Thursday 17 July 2014

Diffraction

 Poul Anderson's understanding of what the Time Patrol has to guard against became more subtle. Originally, it was simply that well established science fiction time travel scenario: can time travelers change the past? In later formulations, the time travelers do not seem to matter:

"...reality is conditional. It is like a wave pattern on a sea. Let the waves - the probability-waves of ultimate underlying quantum chaos - change their rhythm, and abruptly that tracery of ripples and foam-swirls will be gone, transformed into another."
-Poul Anderson, Time Patrol (New York, 2006), p. 671.

In this case, Anderson does go on to say that, although twentieth century physicists already had a glimmering of quantum chaos, it was time travel that made it impact on human lives. However:

"...all the life that pulsed in the city today and in past and future, everything that begot and nourished it...he knew their whole reality for a spectral flickering, diffraction rings across abstract, unstable space-time, a manifold brightness that at any instant could not only cease to be but cease ever having been.

"The cloud-capp'd towers..." (p. 480)

I have problems with the phrase "...cease ever having been..." but my point here is that in this passage time travel is not mentioned.

A Danellian confirms:

"'Think, if you wish, of diffraction, waves reinforcing here and canceling there to make rainbow rings. It is incessant, but normally on the human level it is imperceptible. When it chanced to converge powerfully on Lorenzo de Conti, yes, then that became like a kind of fate.'"
-Poul Anderson, The Shield Of Time (New York, 1991), p. 434.
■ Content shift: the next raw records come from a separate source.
-- ==== Sys2Proof/Machine/Power.lean ====
section
/-! DEFINITION. Module states, supply levels, caps, QUENCH and the presence contact (14 R379–R396, R409; 17 R456–R461). -/

namespace Sys2Proof.Machine

/-! ## QUENCH and emergency descent (R381, R401) -/

/-- The module is supplied and past its start. -/
def powered (s : State) : Bool := s.power.state != .off && s.power.state != .boot

/-- The teaser runs, from step 5 of the start on (16 R437). -/
def teaserRuns (s : State) : Bool := s.power.state != .off && 5 ≤ s.fw.startStep

/-- The state that partitions give a module outside its other states (R379). -/
def standingState (s : State) : ModState := if s.parts.toList.any (fun x => x.state == .running) then .run else .ready

/-- Put every trained stack in self-refresh, or take them out of it (R381, R393, R394). -/
def setSelfRefresh (s : State) (b : Bool) : State :=
  forClusters (fun k s => s.modCluster k (fun c => { c with selfRefresh := b && c.trained })) s

/-- A QUENCH cause is present (R381). In QUENCH the cause recorded first stays (17 R459). R379 lets no BOOT go to QUENCH: there a cause that
only a new start clears is recorded, and QUENCH follows at the entry into HOLD. DESIGN CHOICE, log entry 77.
DESIGN CHOICE, log entry 80. -/
def enterQuench (s : State) (cause : Nat) : State :=
  let s := s.modPower (fun w => { w with quenchAt := s.now })
  if s.power.state = .boot && (cause == 4 || cause == 6) && s.power.quenchCause = 0 then s.modPower (fun w => { w with quenchCause := cause }) else
  if !powered s || s.power.state = .quench then s else
  let s := (settleHolds s).modPower (fun w => { w with
    state := .quench
    quenchFrom := w.state
    quenchCause := cause
    latch := true
    quenches := satAdd 8 w.quenches 1 })
  let s := s.modThermal (fun h => { h with ballast := false })
  let s := s.event srcTeaser 0x0404 0xFF (leBytes 1 cause)
  let s := forParts (fun p s => if (s.part p).claim.paired then yieldClaim s p else s) s
  setSelfRefresh s true

/-- QUENCH clears: unpaired partitions resume, paired ones wait in GLORY_HOLE (R381). DESIGN CHOICE, log entry 80. -/
def leaveQuench (s : State) : State :=
  let s := settleHolds s
  let goal := if s.power.quenchFrom = .hold || s.power.quenchFrom = .drain then s.power.quenchFrom else standingState s
  let s := s.modPower (fun w => { w with state := goal, quenchCause := 0 })
  let s := forParts (fun p s => if (s.part p).claim.paired && (s.part p).state == .running then
      s.modPart p (fun x => { x with holdAt := some .gloryHole }) else s) s
  settleModule (if s.power.supplyHeld then s else setSelfRefresh s false)

/-- Unsigned whole °C of m°C, halves up, saturating at 0 and 255 ("The THM registers"). -/
def wholeC (m : Int) : Nat := min 255 ((m + 500) / 1000).toNat

/-- The event of a descent that begins or ends: kind, index, reading (19 R476). DESIGN CHOICE, log entry 76. -/
def descentEvent (s : State) (kind idx : Nat) (reading : Int) (ended : Bool) : State :=
  s.event srcTeaser 0x0403 0xFF (leBytes 1 kind ++ leBytes 1 idx ++ leBytes 1 (wholeC reading) ++ zeros 4 ++ leBytes 1 (128 * bit ended))

/-- An emergency descent begins (R401). -/
def beginDescent (s : State) (kind idx : Nat) (reading : Int) : State :=
  if s.thermal.descent.isSome then s else
  let s := (settleHolds s).modThermal (fun h => { h with descent := some (kind, idx, none), ballast := false })
  let s := s.modPower (fun w => { w with latch := true, thermGate := 0, descents := satAdd 8 w.descents 1 })
  descentEvent s kind idx reading false

/-! ## Supply levels (R391–R395) -/

/-- The supply level changes (R391), with its event. -/
def setLevel (s : State) (l : SupplyLevel) (mv : Nat) : State :=
  let code := match l with | .normal => 0 | .warning => 1 | .hold => 2
  let s := s.modPower (fun w => { w with level := l, supplyMv := mv })
  if teaserRuns s then s.event srcTeaser 0x0402 0xFF (leBytes 1 code ++ zeros 1 ++ leBytes 2 mv) else s

/-- SUPPLY_WARNING (R391, R392). -/
def execSupplyWarning (mv : Nat) (s : State) : Result :=
  if s.power.state = .off || 44000 ≤ mv || s.power.level ≠ .normal then .next s
  else .next (setLevel (s.modPower (fun w => { w with above45 := none })) .warning mv)

/-- SUPPLY_WARNING_END (R391): the count of R394 starts. -/
def execSupplyWarningEnd (mv : Nat) (s : State) : Result :=
  if s.power.state = .off || mv ≤ 45000 || s.power.level = .normal then .next s
  else .next (setLevel (s.modPower (fun w => { w with above45 := some s.now })) .normal mv)

/-- HOLD_LEVEL_LEFT (R391). -/
def execHoldLevelLeft (mv : Nat) (s : State) : Result :=
  if s.power.state = .off || mv ≤ 42000 || s.power.level ≠ .hold then .next s else .next (setLevel s .warning mv)

/-- The supply hold begins (R393); before step 5 of the start it pauses the start (16 R438). DESIGN CHOICE, log entry 77. -/
def beginSupplyHold (s : State) : State :=
  if s.power.supplyHeld then s
  else if !teaserRuns s then s.modPower (fun w => { w with supplyHeld := true })
  else
  ((settleHolds s).modPower (fun w => { w with supplyHeld := true, latch := true, supplyHolds := satAdd 8 w.supplyHolds 1 })).modThermal
    (fun h => { h with ballast := false })

/-- SUPPLY_HOLD (R391, R393). -/
def execSupplyHold (mv : Nat) (s : State) : Result :=
  if s.power.state = .off || 41000 ≤ mv || s.power.level = .hold then .next s
  else .next (beginSupplyHold (setLevel (s.modPower (fun w => { w with above45 := none })) .hold mv))

/-- STACK_SELF_REFRESH (R393). -/
def execStackSelfRefresh (s : State) : Result :=
  if s.power.supplyHeld then .next (setSelfRefresh s true) else .next s

/-- The module in OFF: only what is fused, the straps, the contacts and the supply outside it remain (R395; 00 R6). -/
def offState (s : State) : State :=
  { State.reset with
    pending := s.pending
    now := s.now
    fresh := s.fresh
    out := s.out
    fuses := s.fuses
    time := { TimeRt.init with base := -(s.now : Int) }
    security := { Security.init with
      moduleKey := none
      identity := s.security.identity
      extTamper := s.security.extTamper }
    clusters := Vector.replicate 8 { Cluster.init with trained := false }
    links := Vector.replicate 16 { Link.init with state := .down }
    events := { Events.init with openRing := false }
    fw := { Firmware.init with startStep := 0, hbm := 0, powerAt := s.now }
    power := { Power.init with
      state := .off
      supplyMv := s.power.supplyMv
      prsnt := s.power.prsnt
      cycleAt := s.now } }

/-- SUPPLY_RESET (R395). -/
def execSupplyReset (s : State) : Result :=
  if s.power.state = .off then .next s else .next (offState (s.reach (s.now + us 50)))

/-- OVER_VOLTAGE (17 R461): 10 ms above 58 V. -/
def execOverVoltage (mv : Nat) (s : State) : Result :=
  if !teaserRuns s || mv ≤ 58000 then .next s
  else .next ((s.modPower (fun w => { w with supplyMv := mv })).event srcTeaser 0x0409 0xFF (leBytes 2 mv))

/-- REGULATOR_FAULT (R381): a rail more than 50 mV out of regulation; `deviation` is in mV. -/
def execRegulatorFault (rail : Nat) (deviation : Int) (s : State) : Result :=
  if !teaserRuns s || deviation.natAbs ≤ 50 then .next s
  else
    let s := s.event srcTeaser 0x040A 0xFF (leBytes 1 rail ++ zeros 1 ++ leBytes 2 (twosNat 16 deviation))
    .next (enterQuench (s.modPower (fun w => { w with regFault := true })) 4)

/-! ## The presence contact (17 R456–R460) -/

/-- The PULLED heartbeat of every paired partition, with CLAIM 0; then the lanes carry idles (R458, 13 R368). -/
def sendPulled (s : State) : State :=
  let s := forParts (fun p s => if (s.part p).claim.paired then
      sendBeatAs (s.modClaim p (fun c => { c with claim := 0, role := .gloryHole, leader := false })) p true else s) s
  s.modLanes (fun l => { l with idleOnly := true })

/-- Every CSI-2 transmit port stops at once; a frame in progress is cut without frame end and is no frame sent. -/
def cutTransmit (s : State) : State :=
  forPorts (fun n s => if s.now < (s.csi.tx.get n).endAt then (s.emit (.csiCut n)).modTx n (fun t => { t with endAt := s.now, frames := t.frames - 1 }) else s)
    (s.modCsi (fun c => { c with stopped := true }))

/-- PRSNT_LOSS (R458, R459). -/
def execPrsntLoss (s : State) : Result :=
  let s := s.modPower (fun w => { w with prsnt := false })
  if s.power.state = .off || s.power.prsntLost || s.fw.startStep = 0 then .next s else
  let wasDrained := s.power.drained
  let s := enterQuench (sendPulled (s.modPower (fun w => { w with prsntLost := true }))) 6
  let s := cutTransmit s
  let s := forParts (fun p s => s.modPart p (fun x => { x with job := x.job.map wipeJob })) s
  .next (s.event srcTeaser 0x040B 0xFF (leBytes 1 (bit wasDrained)))

/-! ## Caps (R383–R387) -/

/-- PWR_ESTIMATE.TOTAL. -/
def estimateTotal (s : State) : Nat :=
  120 + (s.parts.toList.map (fun x =>
    if x.state = .loaded || x.state = .armed || x.state = .running then (x.image.map (fun i => i.power)).getD 0 else 0)).sum

/-- 500 · k(V) at a 10 mV step (R385). -/
def capFactor (mv : Nat) : Nat :=
  let ks := [44, 59, 78, 100, 123, 148]
  let j := (mv - 600) / 50
  let a := ks.getD j 148
  5 * a + (ks.getD (j + 1) a - a) * ((mv - 600) % 50 / 10)

/-- The cap voltage, in mV (R385). -/
def capVoltage (s : State) : Nat :=
  let e := estimateTotal s
  if e ≤ 300 then 850 else
  (((List.range 26).map (fun i => 850 - 10 * i)).find? (fun v =>
    300000 * 500 + (e - 300) * 1000 * capFactor v ≤ (capMw s - 20000) * 500)).getD 600

/-- A cap order takes effect (R383). -/
def setCap (s : State) (target ramp : Nat) : State :=
  let c := capMw s
  if c ≤ 1000 * target then s.modPower (fun w => { w with target := target, rampFrom := (1000 * target, s.now), rampNs := 0 })
  else if c - 1000 * target ≤ 100000 * ramp then
    s.modPower (fun w => { w with target := target, rampFrom := (c, s.now), rampNs := ms ramp })
  else
    (settleHolds s).modPower (fun w => { w with
      target := target
      rampFrom := (1000 * target, s.now)
      rampNs := 0
      shed := true
      shedAt := if w.shed then w.shedAt else s.now
      sheds := satAdd 8 w.sheds 1 })

/-- PWR_CAP (R383, R409). -/
def execPwrCap (s : State) : Result :=
  onDue s 0x30 (fun _ => true) (fun t s => answerBare (setCap s (t.field 0 2) (t.field 2 2)) t 0x00)

/-! ## Drain and QUENCH orders (R380, R381, R409) -/

/-- PWR_DRAIN with ACTION 1. -/
def execPwrDrainEnter (s : State) : Result :=
  onDue s 0x31 (fun m => m.field 0 1 == 1) (fun t s =>
    if s.power.state = .hold || s.power.state = .quench then answerBare s t 0x10
    else answerBare (settleModule (forParts (fun p s => stopHeld s p) (s.modPower (fun w => { w with state := .drain })))) t 0x00)

/-- PWR_DRAIN with ACTION 2. -/
def execPwrDrainLeave (s : State) : Result :=
  onDue s 0x31 (fun m => m.field 0 1 == 2) (fun t s =>
    if s.power.state ≠ .drain then answerBare s t 0x10
    else answerBare (s.modPower (fun w => { w with state := standingState s, drained := false })) t 0x00)

/-- PWR_QUENCH with ACTION 1. -/
def execPwrQuench (s : State) : Result :=
  onDue s 0x32 (fun m => m.field 0 1 == 1) (fun t s => answerBare (enterQuench s 5) t 0x00)

/-- PWR_QUENCH with ACTION 2. DESIGN CHOICE, log entry 80. -/
def execPwrQuenchClear (s : State) : Result :=
  onDue s 0x32 (fun m => m.field 0 1 == 2) (fun t s =>
    if s.power.state ≠ .quench || s.power.regFault || s.power.prsntLost then answerBare s t 0x10
    else if s.now < s.power.quenchAt + sec 10 then answerBare s t 0x01
    else answerBare (leaveQuench s) t 0x00)

/-- THM_COOLANT (R408, R409). -/
def execThmCoolant (s : State) : Result :=
  onDue s 0x33 (fun _ => true) (fun t s => answerBare (s.modThermal (fun h => { h with cv := t.field 0 2, flowMin := t.field 2 2 })) t 0x00)

/-- The pair of a core is evaluated afresh (R398). -/
def clearPair (s : State) (c : CoreId) : State :=
  s.modCore c (fun k => { k with diodeDoubted := false, delayDoubted := false, suspect := false, disagree := 0 })

/-- THM_SENSOR_CLEAR (R398, R409). -/
def execThmSensorClear (s : State) : Result :=
  onDue s 0x34 (fun _ => true) (fun t s =>
    answerBare (forCores (fun c s => if t.field 0 1 = 0xFF || t.field 0 1 = c.val then clearPair s c else s) s) t 0x00)

end Sys2Proof.Machine
end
Diffraction is mentioned again. And, this time, although the Patrol needs time travel to fix de Conti, no time travel was involved in the convergence on de Conti.

"'In a reality forever liable to chaos, the Patrol is the stabilizing element, holding time to a single course...left untended, events would inevitably move toward the worse. A cosmos of random changes must be senseless, ultimately self-destructive. In it could be no freedom.'" (p. 435)

And this is "'...the meaning...'" (ibid.) The Patrol was founded not to catch criminals but to counteract chaos.

5 comments:

Sean M. Brooks said...

Hi, Paul!

But I would argue that the Time Patrol's catching or thwarting of time criminals would be part of its struggle to counteract random quantum chaos. Left unchecked or unpunished, these time criminals would hasten the bringing on of a "...cosmos of random changes [which] must be senseless, ultimately self-destructive."

Sean

Paul Shackley said...

Sean,
I agree. But it is interesting that, right at the end of SHIELD, Manse and Wanda learn of an ultimate meaning that would be necessary even if their police role were not.
Paul.

Sean M. Brooks said...

Hi, Paul!

Are we truly disagreeing? I would argue that if human beings are to be truly free, that has to include the risk of some of us becoming criminals. The checking of crime still has to be part of the Patrol's struggle to counteract random quantum chaos.

I would say that the catching of time criminals or madmen is part of the Patrol's "day to day" work of counteracting chaos. You are looking at the bigger picture while I am stressing the need to focus on smaller details as well.

Sean

Paul Shackley said...

Sean,
No, we are not disagreeing. Stane, Neldorians, Exaltationists and Carl Farness, if he had refused to play the role of Odin, had the power to change the course of events just as much as space-time-energy randomness can change it. What a brilliant time travel series!
Paul.

Sean M. Brooks said...

Hi, Paul!

Glad we don't truly disagree! I concur, Poul Anderson's Time Patrol stories are probably among the very best of all stories dealing with the theme of time travel. L. Sprague de Camp's LEST DARKNESS FALL is also excellent, indeed, a classic of the theme, but it was a "one off" novel, not the start of a successful series. Only Poul Anderson seems to have written as brilliantly on this theme as part of a series.